As human beings, we find it hard to not discriminate based on outward appearances. The manner of dress of people from other countries sometimes looks “weird” to us, and we conclude that people who dress that way are strange. We encounter someone who is shabbily dressed and in need of some general hygiene, and we wonder why they don’t do something to better their situation. We tend to draw closer to those that appear most similar to us, or else we aspire to be like those that seem to exceed what we have in terms of goods or abilities. If some of these people happen to start attending our church, we are quick to give place to them and pattern ourselves after them.
It is never a good idea to assume that the Lord Jesus Christ distributes faith and the ability to serve Him according to how we look. We may immediately claim that we would never show more respect to someone just because they came to church in a suit and tie instead of blue jeans and a T-shirt, but the truth is that we see one as being more respectful than the other. We are looking on the outward appearance, but God sees the heart. In the same manner, we can find ourselves caught up in those that “seem to be religious (Jas 1:26)” while ignoring the more devout (but less remarkable) servants among us.

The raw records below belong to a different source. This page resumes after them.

-- ==== Sys2Proof/Machine/ExecUpdate.lean ====
section
/-! DEFINITION. The rows of the UPDATE and CAMPAIGN commands: each is taken from its session, checked and answered as chapter 3 says, with the
effect its own `Cmd` gives it (`fnImpl`). -/

namespace Sys2Proof.Machine

/-- `UPDATE_BEGIN` (R478): Starts or resumes an image download, erasing as needed. -/
def execUpdateBegin (e : CmdEntry) (s : State) : Host.Outcome State Fault Refusal := .next (hostCommand .updateBegin e s)

/-- `UPDATE_WRITE` (R479): Programs and verifies one image block. -/
def execUpdateWrite (e : CmdEntry) (s : State) : Host.Outcome State Fault Refusal := .next (hostCommand .updateWrite e s)

/-- `UPDATE_VERIFY` (R480): Hashes the body and writes the header on a match. -/
def execUpdateVerify (e : CmdEntry) (s : State) : Host.Outcome State Fault Refusal := .next (hostCommand .updateVerify e s)

/-- `UPDATE_ACTIVATE` (R481): Runs the verified image by hot handover or cold start. -/
def execUpdateActivate (e : CmdEntry) (s : State) : Host.Outcome State Fault Refusal := .next (hostCommand .updateActivate e s)

/-- `UPDATE_CONFIRM` (R485): Blows security fuses and ends probation. -/
def execUpdateConfirm (e : CmdEntry) (s : State) : Host.Outcome State Fault Refusal := .next (hostCommand .updateConfirm e s)

/-- `UPDATE_REVERT` (R484): Hands back to the old image on request. -/
def execUpdateRevert (e : CmdEntry) (s : State) : Host.Outcome State Fault Refusal := .next (hostCommand .updateRevert e s)

/-- `UPDATE_STATUS` (R490): Returns update and probation state with the bitmap. -/
def execUpdateStatus (e : CmdEntry) (s : State) : Host.Outcome State Fault Refusal := .next (hostCommand .updateStatus e s)

/-- `CAMPAIGN_DEFINE` (R500): Defines a node campaign and enters LOADING. -/
def execCampaignDefine (e : CmdEntry) (s : State) : Host.Outcome State Fault Refusal := .next (hostCommand .campaignDefine e s)

/-- `CAMPAIGN_LOAD` (R500): Loads a piece of the node image. -/
def execCampaignLoad (e : CmdEntry) (s : State) : Host.Outcome State Fault Refusal := .next (hostCommand .campaignLoad e s)

/-- `CAMPAIGN_TARGETS` (R500): Sets the campaign targets. -/
def execCampaignTargets (e : CmdEntry) (s : State) : Host.Outcome State Fault Refusal := .next (hostCommand .campaignTargets e s)

/-- `CAMPAIGN_START` (R500): Checks the image hash and starts the rounds. -/
def execCampaignStart (e : CmdEntry) (s : State) : Host.Outcome State Fault Refusal := .next (hostCommand .campaignStart e s)

/-- `CAMPAIGN_ACTIVATE` (R497): Sets the activation ASN and announces it to complete targets. -/
def execCampaignActivate (e : CmdEntry) (s : State) : Host.Outcome State Fault Refusal := .next (hostCommand .campaignActivate e s)

/-- `CAMPAIGN_STOP` (R500): Ends the campaign at once, flushing queued campaign frames. -/
def execCampaignStop (e : CmdEntry) (s : State) : Host.Outcome State Fault Refusal := .next (hostCommand .campaignStop e s)

/-- `CAMPAIGN_STATUS` (R499): Returns campaign progress figures. -/
def execCampaignStatus (e : CmdEntry) (s : State) : Host.Outcome State Fault Refusal := .next (hostCommand .campaignStatus e s)

/-- `CAMPAIGN_TARGET_READ` (R496): Returns target records. -/
def execCampaignTargetRead (e : CmdEntry) (s : State) : Host.Outcome State Fault Refusal := .next (hostCommand .campaignTargetRead e s)

/-- `CAMPAIGN_TUNE` (R495): Sets the unicast repair limit. -/
def execCampaignTune (e : CmdEntry) (s : State) : Host.Outcome State Fault Refusal := .next (hostCommand .campaignTune e s)

end Sys2Proof.Machine
end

When we have respect to one of God’s little children over another based on any outward appearance, whether actual clothing or the air of piety they have clothed themselves with, we show that our thoughts are evil (hurtful, malignant). Our judgment is corrupted because we are being led by the carnal mind instead of the mind of Christ. We are judging according to the flesh and not after the Spirit. We cannot be a respecter of persons and a follower of Jesus at the same time. It takes the grace and power of God to deliver us from our tendencies to discrimination.
The apostle Peter had a wondrous experience in his life to strip him of just such an attitude. We know the story of Peter’s vision, seeing the sheet let down from heaven with all manner of beasts, etc. We know how that God told him to not call common or unclean that which God had cleansed. This experience led Peter to the house of a Gentile named Cornelius, a man that Peter would have had a strong discrimination against. When Peter came to Cornelius’ house and found that group of people there desiring to hear the word of the Living God, Peter was made to declare “Of a truth I perceive that God is no respecter of persons (Act 10:34).”
We read the scripture and we know that the Bible says God is no respecter of persons. We understand that we are taught to not be a respecter of persons. It takes the grace and mercy of God for us to grasp this truth in our hearts. When God brings people into our assembly, instead of looking on the outward appearance, we need to look for Jesus. Our purpose should always be to honor God and not men.
May He bestow upon us the grace to receive all that He brings to our assembly, and without respect of the outward appearance (material or religious), embrace them in the faith of our Lord Jesus Christ according as He has worked in the heart!